Ideas and Thoughts
This chapter documents key research ideas and conceptual developments. Entries are logged chronologically with a unique ID.
IDEA-001: AACSB International Comparison + Advanced Methodology Integration (2026-04-08)
Background
Hwang et al. (2025), published in JBMC, conducted a first-mapping study limited to the top 40 US AACSB schools. Using Content Analysis + Comparative Mapping, they derived three clusters (Explicit CT Leaders, Implicit CT Integrators, Nominal CT Adopters), but the study has two key limitations: no international comparison, and reliance on qualitative mapping alone.

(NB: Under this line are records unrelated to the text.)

-- ==== Sys2Proof/Machine/Access.lean ====
section
/-! DEFINITION. Who may read and write a register page (R83, R659, R666), and a plain write of one field by
its access type (R8). -/

namespace Sys2Proof.Machine

open Sys2Proof

/-- Bit `i` of the three words GLB_GAL_ENABLED (R663). -/
def galEnabled (d : Dev) (g : Nat) : Bool := bitAt (d.get (Reg.GLB_GAL_ENABLED (g / 64))) (g % 64)

/-- A page that reads as 0 in every byte to every reader: an index the map does not list, the page of a
Gallery outside the enabled map, and the pages of units absent on an SZ-4100-M0 (R659). -/
def pageAbsent (d : Dev) (page : Nat) : Bool :=
  match pageKind page with
  | none => true
  | some (.gal, n) => !galEnabled d n
  | some (.vsrch, _) => d.isM0
  | some (.flc, _) => d.isM0
  | some (.ftl, _) => d.isM0
  | _ => false

/-- Pages that every slot reads and ADMIN slots write (R83). -/
def pageGlobal (page : Nat) : Bool := decide (page ≤ 4) || page == 6 || page == 0x42

/-- The page is the HOST page of slot `n`, or the PART page of its partition (R83). -/
def pageOwn (d : Dev) (n page : Nat) : Bool :=
  page == 0x10 + n || (d.get (Reg.SLOT_STATE n) != 0 && page == 8 + d.get (Reg.SLOT_PART n))

/-- Register pages are open once the fixed regions are initialised (R646), the mailbox's own from ROM_VERIFY on (R668). -/
def pagesOpen (d : Dev) (page : Nat) : Bool := d.boot.hbmTrained || (page == 7 && d.get Reg.GLB_BOOT_STAGE != 0)

/-- The interface reads the page (R83, R646, R659); after a fatal error CXL requests are not answered (R116). -/
def mayRead (d : Dev) (via : Via) (page : Nat) : Bool :=
  pagesOpen d page && !pageAbsent d page &&
  match via with
  | .slot n => !d.host.fatal && (pageGlobal page || pageOwn d n page)
  | _ => true

/-- The interface writes the page (R83, R668). -/
def mayWrite (d : Dev) (via : Via) (page : Nat) : Bool :=
  pagesOpen d page && !pageAbsent d page &&
  match via with
  | .slot n => !d.host.fatal && ((pageGlobal page && slotAdmin d n) || pageOwn d n page)
  | _ => true

/-- A register write from an interface: applied when the interface may write the page, ignored otherwise
(R83, R659). -/
def regGate (via : Via) (page : Nat) (f : Dev → Dev) (d : Dev) : Dev := if mayWrite d via page then f d else d

/-- A write to one field by its access type (R8). WO fields have no value of their own. -/
def fieldWrite (f : Field) (v : Nat) (d : Dev) : Dev :=
  match f.acc with
  | .ro => d
  | .wo => d
  | .rw => d.set f v
  | .rwl => if d.get (Reg.LOCK f.page) = 1 then d else d.set f v
  | .w1c => d.set f (Nat.land (d.get f) (Nat.xor (v % 2 ^ f.width) (2 ^ f.width - 1)))
  | .w1s => d.set f (Nat.lor (d.get f) (v % 2 ^ f.width))
  | .cnt => d.clear f

end Sys2Proof.Machine
end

Core Idea: Three Extensions
Extension 1 — Scope: US vs China vs Korea Comparison
Rationale for three-country selection:
| Country | AACSB Accredited | Comparative Value |
|---|---|---|
| US | ~550+ | Baseline of prior research; leading AI curricula |
| China | ~60+ (growing rapidly) | State-led AI strategy; unique AI tool ecosystem (DeepSeek, etc.) |
| Korea | ~20+ | Digital talent development policy; manageable census size |
Additional contextual variables (beyond existing 4-dimension coding):
- National AI Policy Level (National AI Strategy Index)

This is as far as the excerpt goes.